Insight into chemical basis of traditional Chinese medicine based on the state-of-the-art techniques of liquid chromatography-mass spectrometry

Abstract

Traditional Chinese medicine (TCM) has been an indispensable source of drugs for curing various human diseases. However, the inherent chemical diversity and complexity of TCM restricted the safety and efficacy of its usage. Over the past few decades, the combination of liquid chromatography with mass spectrometry has contributed greatly to the TCM qualitative analysis.

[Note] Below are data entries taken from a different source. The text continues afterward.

-- ==== Sys2Proof/Machine/Objects.lean ====
section
/-! DEFINITION. The object dictionary's table (R28–R32, R44, R56): one row for each object of spec/ 01–19, with
its type, access kind, minimum role, default, writable bits, plain range and length limit, and the name of its
key, index × 256 + subindex. Rows are grouped by the high byte of their index (R29). -/

namespace Sys2Proof.Machine

/-- Data types of R30. -/
inductive Ty where
  | bool | i8 | i16 | i32 | u8 | u16 | u32 | r32 | str | oct | dom | r64 | i64 | u64
  deriving DecidableEq, Repr

/-- Access kinds of R31. -/
inductive Acc where
  | ro | rw | wo | rws | const
  deriving DecidableEq, Repr

/-- The range of a value that needs no other object: any, a closed range, multiples of m in a closed range
(RANGE otherwise), or a list of the encodings that are not reserved (RESERVED otherwise). -/
inductive VChk where
  | any
  | rng (lo hi : Int)
  | mult (lo hi m : Nat)
  | oneOf (l : List Nat)
  deriving DecidableEq, Repr

/-- Length limits of R56. -/
inductive Len where
  | none
  | fixed (n : Nat)
  | upto (max unit : Nat)
  deriving DecidableEq, Repr

/-- One row: a range of indices and subindices that share everything else. -/
structure ObjRow where
  ilo : Nat
  ihi : Nat
  slo : Nat
  shi : Nat
  ty : Ty
  acc : Acc
  /-- Minimum role of the access the kind governs: reads of RO and CONST, writes of the others (R32). -/
  role : Nat
  dflt : Nat
  /-- Writable bits; the others are reserved and ignored (R43). -/
  mask : Nat
  chk : VChk
  len : Len
  /-- An event counter: never reset (R44, R494). -/
  counter : Bool
  /-- Marked retained (R44). -/
  retained : Bool
  deriving DecidableEq, Repr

And novel approaches have been continuously introduced to improve the analytical performance, including both the data acquisition methods to generate a large and informative dataset, and the data post-processing tools to extract the structure-related MS information. Furthermore, the fast-developing computer techniques and big data analytics have markedly enriched the data processing tools, bringing benefits of high efficiency and accuracy. To provide an up-to-date review of the latest techniques on the TCM qualitative analysis, multiple data-independent acquisition methods and data-dependent acquisition methods (precursor ion list, dynamic exclusion, mass tag, precursor ion scan, neutral loss scan, and multiple reaction monitoring) and post-processing techniques (mass defect filtering, diagnostic ion filtering, neutral loss filtering, mass spectral trees similarity filter, molecular networking, statistical analysis, database matching, etc.) were summarized and categorized. Applications of each technique and integrated analytical strategies were highlighted, discussion and future perspectives were proposed as well.

Keywords: BS, background subtraction; CCS, collision cross section; CE, collision energy; CID, collision-induced dissociation; DDA, data-dependent acquisition; DE, dynamic exclusion; DIA, data-independent acquisition; DIF, diagnostic ion filtering; DM, database matching; Data acquisition; Data post-processing; EL, exclusion list; EMS, enhanced mass spectrum; EPI, enhanced product ion; FS, full scan; HCD, high-energy C-trap dissociation; IDA, information dependent acquisition; IM, ion mobility; IPF, isotope pattern filtering; ISCID, in-source collision-induced dissociation; LC, liquid chromatography; LTQ-Orbitrap, linear ion-trap/orbitrap; Liquid chromatography−mass spectrometry; MDF, mass defect filtering; MIM, multiple ion monitoring; MN, molecular networking; MRM, multiple reaction monitoring; MS, mass spectrometry; MTSF, mass spectral trees similarity filter; NL, neutral loss; NLF, neutral loss filtering; NLS, neutral loss scan; NRF, nitrogen rule filtering; PCA, principal component analysis; PIL, precursor ion list; PIS, precursor ion scan; PLS-DA, partial least square-discriminant analysis; Q-TRAP, hybrid triple quadrupole-linear ion trap; QSRR, quantitative structure retention relationship; QqQ, triple quadrupole; Qualitative analysis; RT, retention time; SA, statistical analysis; TCM, traditional Chinese medicine; Traditional Chinese medicine; UHPLC, ultra-high performance liquid chromatography; cMRM, conventional multiple reaction monitoring; sMRM, scheduled multiple reaction monitoring.

Graphical abstract

Figure 1

Data acquisition and data post-processing techniques of LC−MS in TCM qualitative analysis. PIL, precursor ion list; DE, dynamic exclusion; PIS, precursor ion scan; NLS, neutral loss scan; MRM, multiple reaction monitoring; MDF, mass defect filtering; BS, background subtraction; IPF, isotope pattern filtering; DIF, diagnostic ion filtering; NLF, neutral loss filtering; MTSF, mass spectral trees similarity filter, MN: molecular networking; SA, statistical analysis; DM, database matching.

Figure 2

A decision tree that represents a possible way to select an LC–MS based data acquisition/post-processing strategy.